--- START ---

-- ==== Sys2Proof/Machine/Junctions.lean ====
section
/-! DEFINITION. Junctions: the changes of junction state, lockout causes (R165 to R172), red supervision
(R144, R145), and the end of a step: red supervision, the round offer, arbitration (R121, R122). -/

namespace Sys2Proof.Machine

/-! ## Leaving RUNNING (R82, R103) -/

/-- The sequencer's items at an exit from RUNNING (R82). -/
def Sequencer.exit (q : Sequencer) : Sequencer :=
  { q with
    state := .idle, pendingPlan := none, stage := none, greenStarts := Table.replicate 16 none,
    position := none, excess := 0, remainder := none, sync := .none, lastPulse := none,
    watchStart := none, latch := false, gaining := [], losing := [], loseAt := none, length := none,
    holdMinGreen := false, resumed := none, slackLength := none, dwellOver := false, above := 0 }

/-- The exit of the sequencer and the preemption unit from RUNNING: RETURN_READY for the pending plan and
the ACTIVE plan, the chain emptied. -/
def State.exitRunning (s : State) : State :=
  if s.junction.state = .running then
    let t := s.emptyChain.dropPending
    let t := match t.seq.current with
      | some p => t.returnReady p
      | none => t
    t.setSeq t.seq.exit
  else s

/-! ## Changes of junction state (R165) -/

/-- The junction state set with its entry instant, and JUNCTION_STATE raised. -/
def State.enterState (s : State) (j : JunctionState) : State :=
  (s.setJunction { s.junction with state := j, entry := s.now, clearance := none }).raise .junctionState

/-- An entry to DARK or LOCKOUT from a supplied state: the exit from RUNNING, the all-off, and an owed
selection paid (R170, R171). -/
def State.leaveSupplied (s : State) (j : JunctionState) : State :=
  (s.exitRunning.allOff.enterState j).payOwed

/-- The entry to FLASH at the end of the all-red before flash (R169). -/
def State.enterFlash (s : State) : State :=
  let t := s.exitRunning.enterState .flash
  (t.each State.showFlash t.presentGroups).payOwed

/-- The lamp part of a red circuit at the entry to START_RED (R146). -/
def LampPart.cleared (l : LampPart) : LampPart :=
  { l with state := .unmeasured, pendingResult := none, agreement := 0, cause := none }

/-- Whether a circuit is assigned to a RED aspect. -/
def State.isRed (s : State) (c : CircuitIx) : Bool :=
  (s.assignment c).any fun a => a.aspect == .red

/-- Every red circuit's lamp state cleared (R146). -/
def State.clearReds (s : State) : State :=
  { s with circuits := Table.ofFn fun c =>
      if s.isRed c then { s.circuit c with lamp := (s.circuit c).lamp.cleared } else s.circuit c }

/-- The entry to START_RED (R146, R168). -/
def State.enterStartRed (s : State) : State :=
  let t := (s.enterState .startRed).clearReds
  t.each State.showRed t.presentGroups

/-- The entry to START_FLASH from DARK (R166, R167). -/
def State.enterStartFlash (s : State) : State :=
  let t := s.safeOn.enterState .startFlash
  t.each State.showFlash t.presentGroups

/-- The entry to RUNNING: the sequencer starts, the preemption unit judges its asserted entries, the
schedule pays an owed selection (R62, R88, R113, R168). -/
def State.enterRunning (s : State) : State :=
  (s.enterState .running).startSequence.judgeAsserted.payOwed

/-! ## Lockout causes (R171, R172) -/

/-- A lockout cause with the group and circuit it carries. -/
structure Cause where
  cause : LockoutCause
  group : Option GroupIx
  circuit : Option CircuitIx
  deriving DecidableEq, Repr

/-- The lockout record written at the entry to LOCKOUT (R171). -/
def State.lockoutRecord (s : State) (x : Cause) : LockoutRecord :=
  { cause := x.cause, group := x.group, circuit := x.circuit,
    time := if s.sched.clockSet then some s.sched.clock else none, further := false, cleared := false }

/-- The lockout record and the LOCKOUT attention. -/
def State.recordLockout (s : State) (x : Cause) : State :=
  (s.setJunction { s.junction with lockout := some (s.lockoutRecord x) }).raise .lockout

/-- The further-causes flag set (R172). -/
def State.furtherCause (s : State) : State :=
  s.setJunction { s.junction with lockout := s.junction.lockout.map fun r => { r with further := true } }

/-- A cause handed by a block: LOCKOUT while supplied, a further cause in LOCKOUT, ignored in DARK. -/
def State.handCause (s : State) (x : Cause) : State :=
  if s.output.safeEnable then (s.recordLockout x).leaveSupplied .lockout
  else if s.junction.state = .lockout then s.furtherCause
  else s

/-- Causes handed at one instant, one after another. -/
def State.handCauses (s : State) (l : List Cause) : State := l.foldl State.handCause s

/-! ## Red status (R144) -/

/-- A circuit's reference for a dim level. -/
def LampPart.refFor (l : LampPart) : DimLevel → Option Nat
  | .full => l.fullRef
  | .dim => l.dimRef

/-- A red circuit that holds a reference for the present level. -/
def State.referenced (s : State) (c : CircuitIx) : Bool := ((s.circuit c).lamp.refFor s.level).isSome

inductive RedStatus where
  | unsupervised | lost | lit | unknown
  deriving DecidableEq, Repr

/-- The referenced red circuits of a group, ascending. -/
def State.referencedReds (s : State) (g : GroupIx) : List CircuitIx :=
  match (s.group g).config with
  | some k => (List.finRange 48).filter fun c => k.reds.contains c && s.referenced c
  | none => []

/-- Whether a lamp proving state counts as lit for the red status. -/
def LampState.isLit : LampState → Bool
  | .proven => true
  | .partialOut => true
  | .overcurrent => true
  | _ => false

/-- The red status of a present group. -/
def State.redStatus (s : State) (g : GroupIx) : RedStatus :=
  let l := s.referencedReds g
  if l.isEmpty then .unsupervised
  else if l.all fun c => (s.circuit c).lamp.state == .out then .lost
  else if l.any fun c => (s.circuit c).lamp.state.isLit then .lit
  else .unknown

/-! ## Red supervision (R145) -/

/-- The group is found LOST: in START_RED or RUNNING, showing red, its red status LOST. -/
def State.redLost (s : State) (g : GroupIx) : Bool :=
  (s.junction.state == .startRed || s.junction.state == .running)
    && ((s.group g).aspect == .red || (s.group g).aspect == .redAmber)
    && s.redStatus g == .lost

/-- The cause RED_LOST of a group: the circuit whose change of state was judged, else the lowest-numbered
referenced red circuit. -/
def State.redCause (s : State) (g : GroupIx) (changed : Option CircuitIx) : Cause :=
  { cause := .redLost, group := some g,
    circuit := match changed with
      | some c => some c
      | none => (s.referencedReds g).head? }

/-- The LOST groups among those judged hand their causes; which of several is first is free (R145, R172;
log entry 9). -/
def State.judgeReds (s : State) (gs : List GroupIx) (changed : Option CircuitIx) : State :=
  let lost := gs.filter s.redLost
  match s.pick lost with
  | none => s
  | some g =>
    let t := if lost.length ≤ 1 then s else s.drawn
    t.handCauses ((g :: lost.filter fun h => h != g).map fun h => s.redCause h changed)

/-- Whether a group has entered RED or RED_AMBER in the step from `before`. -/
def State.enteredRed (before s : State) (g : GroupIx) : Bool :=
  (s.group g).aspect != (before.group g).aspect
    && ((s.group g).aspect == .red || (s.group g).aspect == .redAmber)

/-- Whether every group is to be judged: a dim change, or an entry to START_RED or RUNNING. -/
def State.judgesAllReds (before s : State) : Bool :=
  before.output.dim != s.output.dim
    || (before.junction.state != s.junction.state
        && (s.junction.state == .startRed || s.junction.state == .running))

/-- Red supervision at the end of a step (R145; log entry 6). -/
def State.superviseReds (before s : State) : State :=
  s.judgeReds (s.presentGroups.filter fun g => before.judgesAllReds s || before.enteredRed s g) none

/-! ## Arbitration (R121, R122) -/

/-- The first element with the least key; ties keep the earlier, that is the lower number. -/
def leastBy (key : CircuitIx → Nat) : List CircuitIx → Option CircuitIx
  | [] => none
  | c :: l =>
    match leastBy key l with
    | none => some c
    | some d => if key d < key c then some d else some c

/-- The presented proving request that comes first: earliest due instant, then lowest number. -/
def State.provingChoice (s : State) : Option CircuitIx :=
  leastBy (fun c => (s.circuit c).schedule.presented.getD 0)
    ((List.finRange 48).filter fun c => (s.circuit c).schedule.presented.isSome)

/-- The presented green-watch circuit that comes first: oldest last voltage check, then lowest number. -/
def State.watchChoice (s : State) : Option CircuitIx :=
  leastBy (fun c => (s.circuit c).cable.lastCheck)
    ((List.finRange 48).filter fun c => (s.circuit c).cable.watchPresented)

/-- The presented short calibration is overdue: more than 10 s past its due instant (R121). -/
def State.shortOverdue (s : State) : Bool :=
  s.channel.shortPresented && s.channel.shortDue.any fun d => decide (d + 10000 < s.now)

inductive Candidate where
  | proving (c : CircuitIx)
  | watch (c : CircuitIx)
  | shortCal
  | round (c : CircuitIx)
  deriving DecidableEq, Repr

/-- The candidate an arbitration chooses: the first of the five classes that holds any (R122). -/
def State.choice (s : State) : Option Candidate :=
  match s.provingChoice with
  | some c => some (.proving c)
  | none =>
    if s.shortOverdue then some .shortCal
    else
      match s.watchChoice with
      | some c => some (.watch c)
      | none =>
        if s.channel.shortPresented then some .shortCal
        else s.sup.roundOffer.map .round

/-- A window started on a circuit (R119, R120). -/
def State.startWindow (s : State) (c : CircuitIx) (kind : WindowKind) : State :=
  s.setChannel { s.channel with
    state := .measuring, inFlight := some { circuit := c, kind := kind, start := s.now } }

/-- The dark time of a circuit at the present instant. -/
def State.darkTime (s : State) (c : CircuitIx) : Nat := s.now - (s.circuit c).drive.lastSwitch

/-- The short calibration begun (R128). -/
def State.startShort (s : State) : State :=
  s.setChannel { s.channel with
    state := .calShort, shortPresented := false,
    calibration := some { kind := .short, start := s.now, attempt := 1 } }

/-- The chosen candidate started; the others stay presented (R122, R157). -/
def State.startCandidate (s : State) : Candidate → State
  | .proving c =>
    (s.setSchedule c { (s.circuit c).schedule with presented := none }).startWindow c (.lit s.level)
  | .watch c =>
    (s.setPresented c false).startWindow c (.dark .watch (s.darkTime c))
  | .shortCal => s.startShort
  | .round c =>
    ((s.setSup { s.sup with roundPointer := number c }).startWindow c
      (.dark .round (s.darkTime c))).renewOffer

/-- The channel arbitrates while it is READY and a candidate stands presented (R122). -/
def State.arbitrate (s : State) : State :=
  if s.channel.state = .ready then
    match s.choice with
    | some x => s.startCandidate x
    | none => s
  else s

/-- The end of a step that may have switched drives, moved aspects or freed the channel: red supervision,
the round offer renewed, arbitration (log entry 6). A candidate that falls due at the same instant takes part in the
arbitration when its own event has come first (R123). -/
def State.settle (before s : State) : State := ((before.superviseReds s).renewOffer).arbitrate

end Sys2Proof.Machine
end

--- END ---
--- START ---

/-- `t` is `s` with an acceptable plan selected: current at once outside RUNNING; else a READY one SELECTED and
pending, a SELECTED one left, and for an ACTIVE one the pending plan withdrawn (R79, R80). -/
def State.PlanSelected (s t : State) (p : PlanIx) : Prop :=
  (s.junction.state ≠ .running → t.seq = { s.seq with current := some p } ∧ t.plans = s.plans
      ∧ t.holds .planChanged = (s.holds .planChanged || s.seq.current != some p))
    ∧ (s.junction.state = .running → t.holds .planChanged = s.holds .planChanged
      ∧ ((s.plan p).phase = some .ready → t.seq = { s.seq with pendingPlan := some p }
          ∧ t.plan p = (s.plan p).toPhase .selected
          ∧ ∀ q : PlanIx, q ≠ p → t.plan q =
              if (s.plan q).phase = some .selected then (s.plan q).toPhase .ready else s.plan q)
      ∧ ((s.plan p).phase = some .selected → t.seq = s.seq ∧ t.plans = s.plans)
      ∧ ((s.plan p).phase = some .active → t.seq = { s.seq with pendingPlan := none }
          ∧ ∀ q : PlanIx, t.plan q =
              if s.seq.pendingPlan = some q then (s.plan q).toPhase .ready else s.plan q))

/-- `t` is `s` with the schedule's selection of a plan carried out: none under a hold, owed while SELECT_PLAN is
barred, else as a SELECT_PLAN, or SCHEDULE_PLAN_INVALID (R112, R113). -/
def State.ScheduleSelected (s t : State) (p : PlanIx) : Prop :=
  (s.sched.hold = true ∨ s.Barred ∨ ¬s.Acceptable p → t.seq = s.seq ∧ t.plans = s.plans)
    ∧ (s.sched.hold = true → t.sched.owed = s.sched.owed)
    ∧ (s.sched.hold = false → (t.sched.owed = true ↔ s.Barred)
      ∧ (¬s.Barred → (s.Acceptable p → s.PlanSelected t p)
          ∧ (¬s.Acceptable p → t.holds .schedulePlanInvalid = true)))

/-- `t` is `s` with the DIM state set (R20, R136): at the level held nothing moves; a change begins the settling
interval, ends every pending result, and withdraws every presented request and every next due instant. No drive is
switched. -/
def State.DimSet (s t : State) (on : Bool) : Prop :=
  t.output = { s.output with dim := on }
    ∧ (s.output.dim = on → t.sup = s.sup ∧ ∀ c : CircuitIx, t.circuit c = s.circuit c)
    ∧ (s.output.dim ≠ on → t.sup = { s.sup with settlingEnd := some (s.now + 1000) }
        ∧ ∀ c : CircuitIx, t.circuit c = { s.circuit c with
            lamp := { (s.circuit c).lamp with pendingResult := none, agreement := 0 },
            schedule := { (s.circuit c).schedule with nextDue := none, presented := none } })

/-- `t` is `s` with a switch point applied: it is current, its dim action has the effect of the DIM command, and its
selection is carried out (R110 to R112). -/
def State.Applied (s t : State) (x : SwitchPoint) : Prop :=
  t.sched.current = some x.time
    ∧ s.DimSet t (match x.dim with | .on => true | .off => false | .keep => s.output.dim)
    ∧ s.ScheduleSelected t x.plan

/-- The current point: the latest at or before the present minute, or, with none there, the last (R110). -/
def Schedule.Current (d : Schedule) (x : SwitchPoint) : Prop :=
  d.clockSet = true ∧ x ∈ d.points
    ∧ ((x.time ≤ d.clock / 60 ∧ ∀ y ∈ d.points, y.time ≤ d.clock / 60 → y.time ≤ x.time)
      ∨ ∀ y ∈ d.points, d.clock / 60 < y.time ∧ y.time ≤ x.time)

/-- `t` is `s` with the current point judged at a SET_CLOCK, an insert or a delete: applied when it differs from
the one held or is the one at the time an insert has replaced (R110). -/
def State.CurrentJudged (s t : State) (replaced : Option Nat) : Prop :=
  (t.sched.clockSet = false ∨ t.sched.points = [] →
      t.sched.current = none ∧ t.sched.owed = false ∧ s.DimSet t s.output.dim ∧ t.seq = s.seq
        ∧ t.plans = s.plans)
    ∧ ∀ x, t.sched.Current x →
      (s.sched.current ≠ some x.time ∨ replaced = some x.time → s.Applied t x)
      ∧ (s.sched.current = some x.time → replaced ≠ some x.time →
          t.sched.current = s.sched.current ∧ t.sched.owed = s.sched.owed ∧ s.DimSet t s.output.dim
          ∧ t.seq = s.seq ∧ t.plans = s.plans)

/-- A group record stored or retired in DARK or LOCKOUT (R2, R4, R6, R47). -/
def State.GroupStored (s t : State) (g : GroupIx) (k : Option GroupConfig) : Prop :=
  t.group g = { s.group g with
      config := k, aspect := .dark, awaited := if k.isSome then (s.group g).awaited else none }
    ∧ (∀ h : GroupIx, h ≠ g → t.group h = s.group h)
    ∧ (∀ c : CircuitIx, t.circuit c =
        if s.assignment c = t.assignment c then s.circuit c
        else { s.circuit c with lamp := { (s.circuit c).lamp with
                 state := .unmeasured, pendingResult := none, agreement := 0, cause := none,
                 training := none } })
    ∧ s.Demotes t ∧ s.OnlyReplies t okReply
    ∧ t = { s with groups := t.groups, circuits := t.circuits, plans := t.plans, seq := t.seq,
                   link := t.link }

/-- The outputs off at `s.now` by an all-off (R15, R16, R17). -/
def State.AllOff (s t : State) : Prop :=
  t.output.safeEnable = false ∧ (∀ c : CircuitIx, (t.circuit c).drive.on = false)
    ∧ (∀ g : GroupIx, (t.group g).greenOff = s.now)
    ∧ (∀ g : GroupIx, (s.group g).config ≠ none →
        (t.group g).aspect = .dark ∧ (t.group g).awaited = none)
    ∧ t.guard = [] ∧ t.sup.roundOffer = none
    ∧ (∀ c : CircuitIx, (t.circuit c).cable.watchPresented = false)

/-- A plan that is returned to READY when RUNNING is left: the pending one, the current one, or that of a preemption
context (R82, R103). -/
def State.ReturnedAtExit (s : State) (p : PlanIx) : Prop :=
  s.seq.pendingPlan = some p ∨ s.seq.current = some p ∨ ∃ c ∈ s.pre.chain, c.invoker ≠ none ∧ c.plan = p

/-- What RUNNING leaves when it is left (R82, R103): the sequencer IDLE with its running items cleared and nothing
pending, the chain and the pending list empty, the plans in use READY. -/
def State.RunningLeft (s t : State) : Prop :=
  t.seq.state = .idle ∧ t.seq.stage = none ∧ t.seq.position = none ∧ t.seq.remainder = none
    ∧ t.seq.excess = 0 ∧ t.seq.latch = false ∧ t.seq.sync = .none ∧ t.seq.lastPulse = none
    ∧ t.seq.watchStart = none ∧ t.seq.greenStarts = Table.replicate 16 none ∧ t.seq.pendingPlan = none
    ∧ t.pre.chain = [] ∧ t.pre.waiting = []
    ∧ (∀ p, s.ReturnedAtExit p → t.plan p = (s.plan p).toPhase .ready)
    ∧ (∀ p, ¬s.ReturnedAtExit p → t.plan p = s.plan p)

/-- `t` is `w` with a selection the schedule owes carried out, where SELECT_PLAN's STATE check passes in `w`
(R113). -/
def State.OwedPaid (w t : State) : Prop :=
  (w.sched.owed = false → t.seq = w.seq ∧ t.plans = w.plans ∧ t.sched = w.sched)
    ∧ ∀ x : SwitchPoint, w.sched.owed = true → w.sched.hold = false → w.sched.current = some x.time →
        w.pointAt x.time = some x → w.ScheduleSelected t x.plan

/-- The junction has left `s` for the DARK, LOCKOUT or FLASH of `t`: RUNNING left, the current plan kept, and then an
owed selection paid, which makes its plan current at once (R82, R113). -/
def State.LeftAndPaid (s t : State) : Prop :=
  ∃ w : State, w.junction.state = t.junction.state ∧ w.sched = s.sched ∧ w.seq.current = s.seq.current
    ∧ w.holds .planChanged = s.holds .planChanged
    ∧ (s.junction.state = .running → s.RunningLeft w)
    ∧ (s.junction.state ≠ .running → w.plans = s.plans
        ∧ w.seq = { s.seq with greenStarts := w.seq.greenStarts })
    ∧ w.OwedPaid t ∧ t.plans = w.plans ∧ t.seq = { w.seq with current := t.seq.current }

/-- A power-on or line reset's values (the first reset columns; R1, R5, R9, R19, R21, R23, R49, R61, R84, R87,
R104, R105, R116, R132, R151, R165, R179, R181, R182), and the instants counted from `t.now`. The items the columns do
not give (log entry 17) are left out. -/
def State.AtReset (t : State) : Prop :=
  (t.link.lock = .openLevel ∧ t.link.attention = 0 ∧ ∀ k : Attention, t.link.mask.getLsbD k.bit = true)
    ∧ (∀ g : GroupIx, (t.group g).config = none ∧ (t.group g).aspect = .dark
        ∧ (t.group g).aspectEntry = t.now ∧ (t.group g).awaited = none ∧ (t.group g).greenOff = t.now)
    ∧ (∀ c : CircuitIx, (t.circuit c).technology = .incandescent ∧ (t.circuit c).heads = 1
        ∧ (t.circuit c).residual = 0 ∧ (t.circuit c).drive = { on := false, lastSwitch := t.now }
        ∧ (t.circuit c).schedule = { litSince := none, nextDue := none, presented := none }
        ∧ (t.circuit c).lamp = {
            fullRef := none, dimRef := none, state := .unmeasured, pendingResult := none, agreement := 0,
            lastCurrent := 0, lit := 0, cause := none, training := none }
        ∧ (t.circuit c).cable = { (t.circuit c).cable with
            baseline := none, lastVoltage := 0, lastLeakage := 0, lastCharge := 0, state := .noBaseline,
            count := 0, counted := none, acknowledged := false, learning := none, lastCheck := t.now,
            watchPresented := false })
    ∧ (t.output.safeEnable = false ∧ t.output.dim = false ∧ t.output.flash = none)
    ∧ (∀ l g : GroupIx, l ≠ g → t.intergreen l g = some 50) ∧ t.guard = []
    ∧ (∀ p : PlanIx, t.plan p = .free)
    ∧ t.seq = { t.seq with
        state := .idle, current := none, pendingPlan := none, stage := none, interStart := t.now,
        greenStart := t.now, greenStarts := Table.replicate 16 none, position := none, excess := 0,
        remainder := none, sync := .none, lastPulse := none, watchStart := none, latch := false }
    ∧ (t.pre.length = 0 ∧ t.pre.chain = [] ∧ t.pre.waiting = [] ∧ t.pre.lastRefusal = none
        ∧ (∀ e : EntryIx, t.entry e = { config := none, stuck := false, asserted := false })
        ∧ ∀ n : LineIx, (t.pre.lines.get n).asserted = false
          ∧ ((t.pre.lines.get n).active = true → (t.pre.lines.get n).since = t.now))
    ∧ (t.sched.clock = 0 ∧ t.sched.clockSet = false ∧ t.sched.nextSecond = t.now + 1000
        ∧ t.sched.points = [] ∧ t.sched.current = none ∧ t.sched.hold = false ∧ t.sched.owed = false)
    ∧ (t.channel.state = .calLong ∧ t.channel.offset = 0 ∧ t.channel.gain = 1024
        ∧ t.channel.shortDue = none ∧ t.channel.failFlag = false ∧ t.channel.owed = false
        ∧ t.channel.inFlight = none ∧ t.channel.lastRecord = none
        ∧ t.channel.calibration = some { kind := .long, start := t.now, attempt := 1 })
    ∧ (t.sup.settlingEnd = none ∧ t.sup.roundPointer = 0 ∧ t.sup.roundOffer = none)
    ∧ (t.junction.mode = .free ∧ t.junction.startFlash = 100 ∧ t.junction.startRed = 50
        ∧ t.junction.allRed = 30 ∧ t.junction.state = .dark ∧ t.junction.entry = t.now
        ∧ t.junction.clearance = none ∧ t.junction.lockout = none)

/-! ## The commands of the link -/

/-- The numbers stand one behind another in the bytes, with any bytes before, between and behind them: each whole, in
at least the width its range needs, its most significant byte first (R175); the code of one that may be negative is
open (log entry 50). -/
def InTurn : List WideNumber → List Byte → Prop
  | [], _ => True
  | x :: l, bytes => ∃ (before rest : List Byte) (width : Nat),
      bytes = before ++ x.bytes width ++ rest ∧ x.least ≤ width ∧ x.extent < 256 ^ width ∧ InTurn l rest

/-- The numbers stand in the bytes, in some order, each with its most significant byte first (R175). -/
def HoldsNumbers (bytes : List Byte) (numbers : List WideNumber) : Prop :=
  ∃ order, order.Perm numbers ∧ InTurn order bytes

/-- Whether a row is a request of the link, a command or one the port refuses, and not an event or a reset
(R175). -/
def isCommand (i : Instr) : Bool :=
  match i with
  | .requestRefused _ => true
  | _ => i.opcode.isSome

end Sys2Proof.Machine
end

--- END ---

Give again, word for word, every line of the listing above from the one with "(s.junction.state = .running → s.RunningLeft w)" to the one with "A power-on or", both inclusive, and nothing beyond them.

SOLUTION TO THIS TASK:
    ∧ (s.junction.state = .running → s.RunningLeft w)
    ∧ (s.junction.state ≠ .running → w.plans = s.plans
        ∧ w.seq = { s.seq with greenStarts := w.seq.greenStarts })
    ∧ w.OwedPaid t ∧ t.plans = w.plans ∧ t.seq = { w.seq with current := t.seq.current }

/-- A power-on or line reset's values (the first reset columns; R1, R5, R9, R19, R21, R23, R49, R61, R84, R87,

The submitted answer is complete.